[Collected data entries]

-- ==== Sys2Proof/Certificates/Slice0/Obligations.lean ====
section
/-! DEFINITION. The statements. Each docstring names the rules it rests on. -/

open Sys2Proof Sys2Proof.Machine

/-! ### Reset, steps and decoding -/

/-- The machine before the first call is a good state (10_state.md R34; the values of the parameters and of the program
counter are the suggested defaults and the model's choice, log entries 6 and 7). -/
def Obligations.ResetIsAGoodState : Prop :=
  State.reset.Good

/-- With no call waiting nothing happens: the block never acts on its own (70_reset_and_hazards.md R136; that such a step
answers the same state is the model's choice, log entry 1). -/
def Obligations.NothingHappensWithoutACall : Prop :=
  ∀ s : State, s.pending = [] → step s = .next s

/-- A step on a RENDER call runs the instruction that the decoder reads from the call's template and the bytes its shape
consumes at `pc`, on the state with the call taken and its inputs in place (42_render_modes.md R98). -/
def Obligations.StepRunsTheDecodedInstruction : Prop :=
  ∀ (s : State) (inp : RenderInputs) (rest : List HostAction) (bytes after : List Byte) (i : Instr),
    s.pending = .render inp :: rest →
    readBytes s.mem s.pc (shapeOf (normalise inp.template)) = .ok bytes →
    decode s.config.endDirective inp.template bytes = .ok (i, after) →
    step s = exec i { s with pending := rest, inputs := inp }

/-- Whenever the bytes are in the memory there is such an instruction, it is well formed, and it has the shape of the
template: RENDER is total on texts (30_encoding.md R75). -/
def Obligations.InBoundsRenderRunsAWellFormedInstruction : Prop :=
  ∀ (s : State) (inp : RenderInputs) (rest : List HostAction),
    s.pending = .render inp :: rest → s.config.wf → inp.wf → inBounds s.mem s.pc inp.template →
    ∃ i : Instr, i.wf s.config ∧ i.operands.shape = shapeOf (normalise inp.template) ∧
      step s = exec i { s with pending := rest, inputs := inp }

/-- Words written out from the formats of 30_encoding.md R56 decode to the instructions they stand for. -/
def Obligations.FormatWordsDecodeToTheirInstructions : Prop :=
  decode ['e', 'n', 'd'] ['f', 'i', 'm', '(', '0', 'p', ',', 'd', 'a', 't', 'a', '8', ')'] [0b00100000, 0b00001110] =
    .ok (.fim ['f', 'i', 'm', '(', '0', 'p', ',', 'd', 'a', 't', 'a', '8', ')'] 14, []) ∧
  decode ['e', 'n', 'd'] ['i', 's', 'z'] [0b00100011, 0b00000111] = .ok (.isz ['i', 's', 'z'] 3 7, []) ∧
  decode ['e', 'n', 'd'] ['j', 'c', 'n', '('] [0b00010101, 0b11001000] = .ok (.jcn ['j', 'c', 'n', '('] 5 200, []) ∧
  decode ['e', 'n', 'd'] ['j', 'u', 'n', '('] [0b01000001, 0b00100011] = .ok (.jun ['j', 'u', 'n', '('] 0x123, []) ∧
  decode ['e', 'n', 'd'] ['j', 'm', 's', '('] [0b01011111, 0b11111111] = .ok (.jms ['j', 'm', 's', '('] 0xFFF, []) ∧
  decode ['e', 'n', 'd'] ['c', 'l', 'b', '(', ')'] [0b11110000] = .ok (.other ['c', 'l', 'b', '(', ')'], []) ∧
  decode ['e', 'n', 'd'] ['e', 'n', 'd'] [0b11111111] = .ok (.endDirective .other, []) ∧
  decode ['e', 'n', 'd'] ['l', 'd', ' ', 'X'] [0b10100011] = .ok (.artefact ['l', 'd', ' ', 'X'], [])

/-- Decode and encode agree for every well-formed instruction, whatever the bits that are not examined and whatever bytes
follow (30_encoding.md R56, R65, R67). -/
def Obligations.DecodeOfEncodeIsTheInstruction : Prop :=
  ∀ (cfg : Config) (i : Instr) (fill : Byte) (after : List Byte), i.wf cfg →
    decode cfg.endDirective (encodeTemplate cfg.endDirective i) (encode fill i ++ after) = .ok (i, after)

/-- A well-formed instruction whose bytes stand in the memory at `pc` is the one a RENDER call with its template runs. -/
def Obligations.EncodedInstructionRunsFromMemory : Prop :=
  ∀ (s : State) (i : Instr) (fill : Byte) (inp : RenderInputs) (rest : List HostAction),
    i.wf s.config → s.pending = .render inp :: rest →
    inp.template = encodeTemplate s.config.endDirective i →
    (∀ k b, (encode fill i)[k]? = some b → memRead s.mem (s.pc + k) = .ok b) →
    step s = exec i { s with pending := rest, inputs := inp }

--

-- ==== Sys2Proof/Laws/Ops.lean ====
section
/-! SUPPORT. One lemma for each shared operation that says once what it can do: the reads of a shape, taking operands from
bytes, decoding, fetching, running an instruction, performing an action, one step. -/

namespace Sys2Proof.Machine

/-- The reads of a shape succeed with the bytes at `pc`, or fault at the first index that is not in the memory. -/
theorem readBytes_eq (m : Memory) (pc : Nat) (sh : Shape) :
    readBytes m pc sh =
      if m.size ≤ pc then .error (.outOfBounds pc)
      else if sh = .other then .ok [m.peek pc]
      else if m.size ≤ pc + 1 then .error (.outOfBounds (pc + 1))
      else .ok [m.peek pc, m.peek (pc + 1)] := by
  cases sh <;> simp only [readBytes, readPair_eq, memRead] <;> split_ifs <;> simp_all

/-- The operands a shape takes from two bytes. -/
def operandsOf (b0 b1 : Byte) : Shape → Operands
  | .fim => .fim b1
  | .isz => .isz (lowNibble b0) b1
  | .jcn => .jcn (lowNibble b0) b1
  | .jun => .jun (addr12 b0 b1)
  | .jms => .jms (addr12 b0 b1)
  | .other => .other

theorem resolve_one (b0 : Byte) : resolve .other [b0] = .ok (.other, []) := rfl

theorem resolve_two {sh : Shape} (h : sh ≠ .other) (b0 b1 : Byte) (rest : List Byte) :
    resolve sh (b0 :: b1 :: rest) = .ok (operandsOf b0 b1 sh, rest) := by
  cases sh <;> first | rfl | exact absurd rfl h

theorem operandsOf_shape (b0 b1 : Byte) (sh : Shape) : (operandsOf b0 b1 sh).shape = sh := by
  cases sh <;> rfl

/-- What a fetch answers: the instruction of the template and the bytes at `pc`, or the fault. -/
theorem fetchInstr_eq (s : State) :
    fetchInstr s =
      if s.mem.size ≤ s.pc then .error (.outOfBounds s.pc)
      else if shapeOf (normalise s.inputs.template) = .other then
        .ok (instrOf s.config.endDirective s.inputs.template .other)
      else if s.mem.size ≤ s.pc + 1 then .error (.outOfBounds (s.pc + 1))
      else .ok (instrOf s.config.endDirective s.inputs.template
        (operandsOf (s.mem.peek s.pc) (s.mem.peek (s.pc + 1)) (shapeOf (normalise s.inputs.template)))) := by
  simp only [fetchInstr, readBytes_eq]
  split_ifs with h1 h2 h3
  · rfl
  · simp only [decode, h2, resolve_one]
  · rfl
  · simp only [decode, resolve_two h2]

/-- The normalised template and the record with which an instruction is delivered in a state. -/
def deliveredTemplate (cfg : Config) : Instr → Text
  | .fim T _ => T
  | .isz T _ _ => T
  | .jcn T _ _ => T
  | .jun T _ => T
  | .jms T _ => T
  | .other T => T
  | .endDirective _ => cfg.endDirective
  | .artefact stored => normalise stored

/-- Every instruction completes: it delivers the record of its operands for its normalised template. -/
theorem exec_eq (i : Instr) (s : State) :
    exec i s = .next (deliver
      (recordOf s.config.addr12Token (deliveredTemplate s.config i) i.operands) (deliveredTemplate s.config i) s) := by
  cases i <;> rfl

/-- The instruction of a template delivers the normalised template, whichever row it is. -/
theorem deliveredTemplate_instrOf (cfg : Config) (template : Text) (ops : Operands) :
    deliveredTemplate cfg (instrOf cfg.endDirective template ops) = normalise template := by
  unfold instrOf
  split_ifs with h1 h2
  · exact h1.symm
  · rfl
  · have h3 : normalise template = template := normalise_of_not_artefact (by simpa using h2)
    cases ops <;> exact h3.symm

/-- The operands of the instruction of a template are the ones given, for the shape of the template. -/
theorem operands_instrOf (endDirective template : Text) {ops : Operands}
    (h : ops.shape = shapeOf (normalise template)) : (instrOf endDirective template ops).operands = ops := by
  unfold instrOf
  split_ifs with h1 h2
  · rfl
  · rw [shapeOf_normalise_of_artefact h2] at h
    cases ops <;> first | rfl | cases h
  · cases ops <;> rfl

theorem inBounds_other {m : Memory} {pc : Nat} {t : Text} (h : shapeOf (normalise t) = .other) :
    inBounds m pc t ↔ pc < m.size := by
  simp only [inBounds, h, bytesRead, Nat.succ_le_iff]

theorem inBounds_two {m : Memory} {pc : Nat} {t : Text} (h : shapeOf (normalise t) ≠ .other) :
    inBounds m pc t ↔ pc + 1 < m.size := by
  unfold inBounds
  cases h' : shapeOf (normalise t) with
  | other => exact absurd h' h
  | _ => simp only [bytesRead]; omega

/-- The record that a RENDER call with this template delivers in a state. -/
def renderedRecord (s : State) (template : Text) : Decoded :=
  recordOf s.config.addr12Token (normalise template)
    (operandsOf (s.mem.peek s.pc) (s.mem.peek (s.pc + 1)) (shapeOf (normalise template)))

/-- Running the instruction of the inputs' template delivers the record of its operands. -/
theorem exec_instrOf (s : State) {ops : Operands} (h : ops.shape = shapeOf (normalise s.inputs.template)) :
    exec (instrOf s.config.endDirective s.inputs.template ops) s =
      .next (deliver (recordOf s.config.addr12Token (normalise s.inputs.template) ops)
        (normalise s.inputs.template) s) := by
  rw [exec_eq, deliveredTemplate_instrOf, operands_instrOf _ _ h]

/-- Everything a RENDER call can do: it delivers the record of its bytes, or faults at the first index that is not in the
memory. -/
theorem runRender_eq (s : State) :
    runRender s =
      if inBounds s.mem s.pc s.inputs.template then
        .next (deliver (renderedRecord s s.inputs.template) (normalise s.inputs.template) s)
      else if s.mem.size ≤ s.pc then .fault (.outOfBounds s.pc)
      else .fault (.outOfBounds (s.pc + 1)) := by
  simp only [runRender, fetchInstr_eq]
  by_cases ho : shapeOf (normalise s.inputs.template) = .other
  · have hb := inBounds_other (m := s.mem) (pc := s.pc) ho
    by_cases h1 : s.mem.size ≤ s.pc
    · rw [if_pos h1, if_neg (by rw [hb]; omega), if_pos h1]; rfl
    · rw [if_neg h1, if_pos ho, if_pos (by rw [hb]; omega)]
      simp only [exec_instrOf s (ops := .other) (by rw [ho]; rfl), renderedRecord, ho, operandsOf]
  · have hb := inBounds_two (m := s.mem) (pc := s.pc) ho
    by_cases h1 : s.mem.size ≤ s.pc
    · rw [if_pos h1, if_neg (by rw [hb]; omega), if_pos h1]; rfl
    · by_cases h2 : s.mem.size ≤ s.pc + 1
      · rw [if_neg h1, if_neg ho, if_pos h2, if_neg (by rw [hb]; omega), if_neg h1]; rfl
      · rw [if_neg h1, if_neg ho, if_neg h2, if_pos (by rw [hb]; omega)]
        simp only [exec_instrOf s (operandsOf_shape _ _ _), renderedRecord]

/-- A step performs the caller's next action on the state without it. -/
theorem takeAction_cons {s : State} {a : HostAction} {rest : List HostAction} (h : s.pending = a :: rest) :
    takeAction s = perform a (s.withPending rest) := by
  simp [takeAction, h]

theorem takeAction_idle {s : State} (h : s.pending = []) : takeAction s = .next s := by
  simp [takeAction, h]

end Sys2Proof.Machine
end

◆ **WHAT NEEDS TO BE DONE**: Taking the entries above, write out exactly each line from the one holding "readBytes m pc" to the one holding "theorem resolve_one (b0", both included, and stop there.

◆ **EXPECTED OUTPUT**:
    readBytes m pc sh =
      if m.size ≤ pc then .error (.outOfBounds pc)
      else if sh = .other then .ok [m.peek pc]
      else if m.size ≤ pc + 1 then .error (.outOfBounds (pc + 1))
      else .ok [m.peek pc, m.peek (pc + 1)] := by
  cases sh <;> simp only [readBytes, readPair_eq, memRead] <;> split_ifs <;> simp_all

/-- The operands a shape takes from two bytes. -/
def operandsOf (b0 b1 : Byte) : Shape → Operands
  | .fim => .fim b1
  | .isz => .isz (lowNibble b0) b1
  | .jcn => .jcn (lowNibble b0) b1
  | .jun => .jun (addr12 b0 b1)
  | .jms => .jms (addr12 b0 b1)
  | .other => .other

theorem resolve_one (b0 : Byte) : resolve .other [b0] = .ok (.other, []) := rfl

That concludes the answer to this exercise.